-- ==== Sys2Proof/Machine/Mgmt.lean ====
section
/-! DEFINITION. The management port (R405, R408 to R423, R427, R428, R430, R432). -/

namespace Sys2Proof.Machine

/-! ## Connections (R409, R410, R415) -/

/-- TLS_SM4_GCM_SM3 and sm2sig_sm3 (RFC 8998). -/
def tlsSuite : Half := 0x00C6
def tlsScheme : Half := 0x0708

/-- The role a client has: none where it is not accepted. `chain` says to which root its certificate chains: 1 operator,
2 observer. -/
def clientRole (s : State) (q : ConnectReq) : Option Conn :=
  let m := s.mgmt
  let c : Conn := { id := m.nextConn, operator := false, bootstrap := false, key := q.selfSignedKey, last := s.bead }
  if m.operatorRoot = [] then (if q.selfSignedKey = [] then none else some { c with bootstrap := true })
  else if q.chain = 1 then some { c with operator := true }
  else if q.chain = 2 ∧ m.observerRoot ≠ [] then some c
  else none

/-- The port that Addaso listens on (R408). -/
def mgmtPort : Half := 4433

/-- The addresses of the port. -/
def netAddresses (n : NetSettings) : List Bytes := [(leBytes 4 n.ipv4.toNat).reverse, n.linkLocal, n.ipv6]

/-- A TCP connection reaches Addaso. -/
def connects (s : State) (q : ConnectReq) : Bool := s.mgmt.up && q.port == mgmtPort && (netAddresses s.mgmt.net).contains q.dest

/-- MGMT_CONNECT: the notices that waited go to the connection that opens. -/
def connect (q : ConnectReq) (s : State) : State :=
  if connects s q = false ∨ 4 ≤ s.mgmt.conns.length ∨ q.tls13 = false ∨ q.suite ≠ tlsSuite ∨ q.scheme ≠ tlsScheme then s
  else
    match clientRole s q with
    | none => s
    | some c =>
      let old := s.mgmt.notices
      let s := s.modMgmt fun m => { m with conns := m.conns ++ [c], nextConn := m.nextConn + 1, notices := [] }
      old.foldl (fun t n => t.emit (.notice c.id n)) s

/-- MGMT_IDLE_CLOSE: after 300 s. -/
def idleClose (id : Nat) (s : State) : State :=
  s.modMgmt fun m => { m with conns := m.conns.filter fun c => !(decide (c.id = id ∧ c.last + 300 * secondBeads ≤ s.bead)) }

/-! ## Roles of commands (Table 14-1, R410, R431, R452) -/

/-- The read commands. -/
def readCommand (code : Nat) : Bool := decide (code = 0x01 ∨ code = 0x02 ∨ code = 0x03 ∨ code = 0x31)

/-- The connection may give the command. -/
def mayCommand (s : State) (c : Conn) (code : Nat) : Bool :=
  if c.bootstrap then decide (code = 0x60 ∧ s.mgmt.operatorRoot = []) && s.startup.ready
  else
    (readCommand code || c.operator)
      && (if s.mgmt.hm.recovery then decide (code = 0x01 ∨ code = 0x30 ∨ code = 0x31 ∨ code = 0x32 ∨ code = 0x41)
          else (s.startup.ready || readCommand code))

/-- The refusal of a command, under a STATUS that the manual does not number. -/
def refuse (id code : Nat) (s : State) : State := let x := s.fresh; respond id code (openStatus x.1) [] x.2

/-- A command of an open connection: carried out where its role allows it. -/
def command (id code : Nat) (f : State → State) (s : State) : State :=
  match s.mgmt.conns.find? fun c => decide (c.id = id) with
  | none => s
  | some c =>
    let s := s.modMgmt fun m => { m with conns := m.conns.map fun x => if x.id = id then { x with last := s.bead } else x }
    if mayCommand s c code then f s else refuse id code s

/-- Refused on a follower with NOT_LEAD (R412). -/
def leadOnly (id code : Nat) (f : State → State) (s : State) : State := if s.follows then respond id code 0x10 [] s else f s

/-! ## Read commands. The manual does not lay out their payloads (log entry 33) -/

def statusPayload (s : State) : Bytes :=
  [BitVec.ofNat 8 s.health.now.code, BitVec.ofNat 8 s.pair.regs.role.code, BitVec.ofNat 8 s.pair.regs.state.code,
    BitVec.ofNat 8 (hmState s.mgmt.hm).code] ++ leBytes 4 s.mgmt.hm.generation

/-- Entries of a log whose newest is first, from an index on, oldest first; `ring` entries are kept. -/
def logFrom (log : List Bytes) (ring index most : Nat) : List Bytes :=
  let n := log.length
  let first := max index (n - ring)
  ((log.take (n - first)).reverse).take most

def eventsPayload (s : State) (index : Nat) : Bytes := (logFrom (s.events.log.map EventRec.bytes) 1572864 index 2048).flatten
def reportsPayload (s : State) (index : Nat) : Bytes := (logFrom s.mgmt.healthLog 122880 index 512).flatten

def hmPayload (s : State) : Bytes :=
  let m := s.mgmt.hm
  leBytes 4 (hmGeneration (hmHeader m.staged)) ++ leBytes 4 m.staged.length ++ leBytes 4 (hmMissing m) ++ leBytes 4 (hmState m).code

/-! ## Admission through management (R422, R423) -/

/-- Every byte below `n` of the staging area has been written. -/
def staged (ps : List (Nat × Bytes)) (n : Nat) : Bool :=
  let ends := sortBy (fun a b => decide (a.1 ≤ b.1)) (ps.map fun p => (p.1, p.1 + p.2.length))
  decide (n ≤ ends.foldl (fun a p => if p.1 ≤ a then max a p.2 else a) 0)

/-- The first `n` bytes of the staging area; a later piece lies over an earlier one. -/
def stagedImage (ps : List (Nat × Bytes)) (n : Nat) : Bytes :=
  ps.foldl (fun b p => overlay b p.1 p.2) (zeros n)

/-- IMG_PIECE: the area is allocated with its first piece. -/
def imgPiece (id off : Nat) (data : Bytes) (s : State) : State :=
  let base := match s.mgmt.imageBase with
    | some b => some b
    | none => firstFit (2 ^ 32) 65536 channelBytes 0 (linesOn s 0)
  if 65536 < data.length ∨ 2 ^ 32 < off + data.length ∨ base = none then refuse id 0x12 s
  else respond id 0x12 0 [] (s.modMgmt fun m => { m with image := m.image ++ [(off, data)], imageBase := base })

/-- `n` bytes of the Cast ring as Addaso reads them. -/
def ringBytes (off n : Nat) (s : State) : Bytes × State :=
  (linePieces (n / 1024 + 2) off n).foldl (fun x p =>
    let q := castPlace x.2 p.1
    let r := readLine 0 q.1 q.2 x.2
    (x.1 ++ slice r.1 (p.1 % 1024) p.2, r.2.2)) ([], s)

/-- The ANCHOR record fits the admission (R422). -/
def anchorFits (s : State) (a image record : Bytes) : Bool :=
  let p := slice a 32 96
  recordGood a &&
    decide (leAt a 0 1 = 0x01 ∧ leAt a 2 1 = (readConfig record).ctx ∧ slice p 0 32 = (readStrand image).digest
      ∧ leAt p 77 1 = s.grade ∧ leAt p 76 1 = s.rate ∧ leAt p 78 1 = hostSlots s ∧ leAt p 79 1 = min s.cast.slots 4)

/-- The image of `n` bytes that an ADMIT finds staged; the area then waits for the next image (R423). -/
def imageOf (s : State) (arg : Bytes) : Option Bytes :=
  let n := leAt arg 0 4
  if n = 0 ∨ staged s.mgmt.image n = false then none else some (stagedImage s.mgmt.image n)

/-- An ADMIT passes the management synchroniser with the image staged then. -/
def pushAdmit (conn : Nat) (arg record : Bytes) (s : State) : State :=
  (pushInput 10 (.mgmtAdmit conn (slice arg 0 12) record (imageOf s arg)) s).modMgmt fun m => { m with image := [] }

/-- An ADMIT at its latch bead. -/
def mgmtAdmit (conn : Nat) (arg record : Bytes) (image : Option Bytes) (s : State) : State :=
  match image with
  | none => respond conn 0x10 (if s.follows then 0x10 else 0x15) [] (freeStage s)
  | some image =>
    if s.follows then respond conn 0x10 0x10 [] (freeStage s)
    else if s.cast.replay then
      let x := ringBytes (32 * leAt arg 4 4) 128 s
      if anchorFits x.2 x.1 image record then
        let t := if x.2.cast.seen.contains (leAt x.1 0x14 4) then x.2 else x.2.modCast (readFrom (32 * leAt arg 4 4))
        latchAdmit (.mgmt conn) image record (some (leAt x.1 (32 + 72) 4 % 4, leAt x.1 (32 + 64) 8)) t
      else respond conn 0x10 0x14 [] (freeStage x.2)
    else latchAdmit (.mgmt conn) image record none s

/-! ## Tokens (R416) -/

/-- The token of a kind is changed; the pair token's bit follows. -/
def setToken (kind : Nat) (f : Token → Token) (s : State) : State :=
  if kind = 1 then
    let s := s.modMgmt fun m => { m with pairToken := f m.pairToken }
    s.modTwin fun t => { t with token := s.mgmt.pairToken.held }
  else s.modMgmt fun m => { m with seaToken := f m.seaToken }

/-- SERIAL is later than the last accepted for its kind. -/
def serialFresh (t : Token) (serial : Word) : Bool :=
  match t.serial with
  | some x => laterThan serial x
  | none => true

/-- A TOKEN at its latch bead. -/
def mgmtToken (conn kind action : Nat) (serial : Word) (lease : Nat) (s : State) : State :=
  let t := if kind = 1 then s.mgmt.pairToken else s.mgmt.seaToken
  if (kind = 1 ∨ kind = 2) ∧ action = 1 ∧ 1 ≤ lease ∧ lease ≤ 3600 ∧ serialFresh t serial then
    respond conn 0x20 0 [] (setToken kind (fun _ => { held := true, serial := some serial, lease := s.bead + lease * secondBeads }) s)
  else if (kind = 1 ∨ kind = 2) ∧ action = 2 then respond conn 0x20 0 [] (setToken kind (fun t => { t with held := false }) s)
  else refuse conn 0x20 s

/-- TOKEN_LEASE_EXPIRY. -/
def leaseExpiry (kind : Nat) (s : State) : State :=
  let t := if kind = 1 then s.mgmt.pairToken else s.mgmt.seaToken
  if (kind = 1 ∨ kind = 2) ∧ t.held ∧ t.lease ≤ s.bead then setToken kind (fun t => { t with held := false }) s else s

/-! ## Debug tokens (R405, R417) -/

def debugKey : Bytes := (List.range 64).map Config.debugAuthority

def debugOk (s : State) (d : Bytes) : Bool :=
  decide (d.length = 128 ∧ leAt d 0 4 = 0x54474244 ∧ leAt d 4 4 = 1 ∧ slice d 8 32 = moduleId ∧ leAt d 0x28 4 ≤ s.mgmt.hm.generation
    ∧ s.mgmt.hm.generation ≤ leAt d 0x2C 4)
    && sm2Verify sm2Id debugKey (slice d 0 0x40) (slice d 0x40 64)

/-- DEBUG is set, once in a reset (R378), the event is raised, every context is released; Loupe is enabled once their scrubs are complete. -/
def acceptDebug (d : Bytes) (s : State) : State :=
  let s := s.modLocket fun l => { l with debug := if l.debugOn then l.debug else sm3 d, debugOn := true }
  loupeCheck (forceAll (raise evDebugEnabled [] s))

/-! ## Role swap (R432) -/

/-- A ROLE_SWAP at its latch bead. Whether the partner's image is confirmed, no register of this member says (log entry
34). -/
def mgmtSwap (conn : Nat) (p : Word) (s : State) : State :=
  if s.follows then respond conn 0x40 0x10 [] s
  else if s.pair.regs.role = .lead ∧ s.pair.regs.state = .lockstep ∧ s.mgmt.hm.confirmed ∧ s.pair.join.since.isNone
      ∧ 16 ≤ (p - s.period).toInt then
    respond conn 0x40 0 [] (sendAdmit p 5 0 [] (s.modOver fun o => { o with swapAt := some p }))
  else refuse conn 0x40 s

/-! ## Cast rings (R421, R422) -/

/-- 64 KiB of a frozen ring: offsets not written since EN was last written 1 read zero; records that still stand in
staging stand at their ring offsets (log entry 36). -/
def castExport (id off : Nat) (s : State) : State :=
  let size := castRingBytes s.cast
  if s.cast.frozen = false ∨ size ≤ off ∨ castAble s = false then refuse id 0x50 s
  else
    let n := min 65536 (size - off)
    let x := ringBytes off n s
    let c := s.cast
    let b := overlayAt (overlayAt x.1 off c.lineAt (c.staging.take (size - c.lineAt))) off 0 (c.staging.drop (size - c.lineAt))
    let good := if s.cast.wrapped then n else s.cast.head.toNat * 32 - off
    respond id 0x50 0 (slice (b.take good) 0 n) x.2

/-- A piece of a recorded ring, written for context 0. -/
def castImport (id off : Nat) (data : Bytes) (s : State) : State :=
  if s.cast.replay = false ∨ s.admitted ≠ [] then respond id 0x51 0x13 [] s
  else if 65536 < data.length ∨ castRingBytes s.cast < off + data.length ∨ castAble s = false then refuse id 0x51 s
  else
    respond id 0x51 0 [] ((linePieces (data.length / 1024 + 2) off data.length).foldl (fun t p =>
      let q := castPlace t p.1
      let r := readLine 0 q.1 q.2 t
      storeLine 0 q.1 q.2 (overlay r.1 (p.1 % 1024) (slice data (p.1 - off) p.2)) r.2.2) s)

/-! ## Roots (R410) -/

def rootSet (id : Nat) (op ob sig : Bytes) (s : State) : State :=
  match s.mgmt.conns.find? fun c => decide (c.id = id) with
  | none => s
  | some c =>
    if c.bootstrap then
      respond id 0x60 0 [] (s.modMgmt fun m =>
        { m with operatorRoot := c.key, observerRoot := ob,
                 conns := m.conns.map fun x => if x.id = id then { x with bootstrap := false, operator := true } else x })
    else if op ≠ [] ∧ sm2Verify sm2Id s.mgmt.operatorRoot (op ++ ob) sig then
      respond id 0x60 0 [] (s.modMgmt fun m => { m with operatorRoot := op, observerRoot := ob })
    else refuse id 0x60 s

/-! ## Timed notices and reports (R415, R419) -/

/-- REPLACE_REQUEST: again every 24 h while the state is REPLACE. -/
def replaceAgain (s : State) : State :=
  match s.mgmt.replaceAt with
  | some b =>
    if s.health.now = .replace ∧ b + dayBeads ≤ s.bead then
      raise evReplaceRequest [BitVec.ofNat 8 s.health.now.code] (s.modMgmt fun m => { m with replaceAt := some s.bead })
    else s
  | none => s

/-- HEALTH_LOG_WRITE: one every 600 s. -/
def healthWrite (s : State) : State :=
  if s.startup.ready ∧ s.mgmt.healthLogAt + 600 * secondBeads ≤ s.bead then
    s.modMgmt fun m => { m with healthLog := healthReport s :: m.healthLog, healthLogAt := s.bead }
  else s

/-! ## The commands -/

def execMgmtConnect (req : ConnectReq) (s : State) : Host.Outcome State Fault Refusal := ok (connect req s)
def execMgmtIdleClose (conn : Nat) (s : State) : Host.Outcome State Fault Refusal := ok (idleClose conn s)

def execStatus (conn : Nat) (s : State) : Host.Outcome State Fault Refusal :=
  ok (command conn 0x01 (fun s => respond conn 0x01 0 (statusPayload s) s) s)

Problem requirements:
Tally every line of the data that holds the word "accepted" and write the count alone.

Problem solution:
2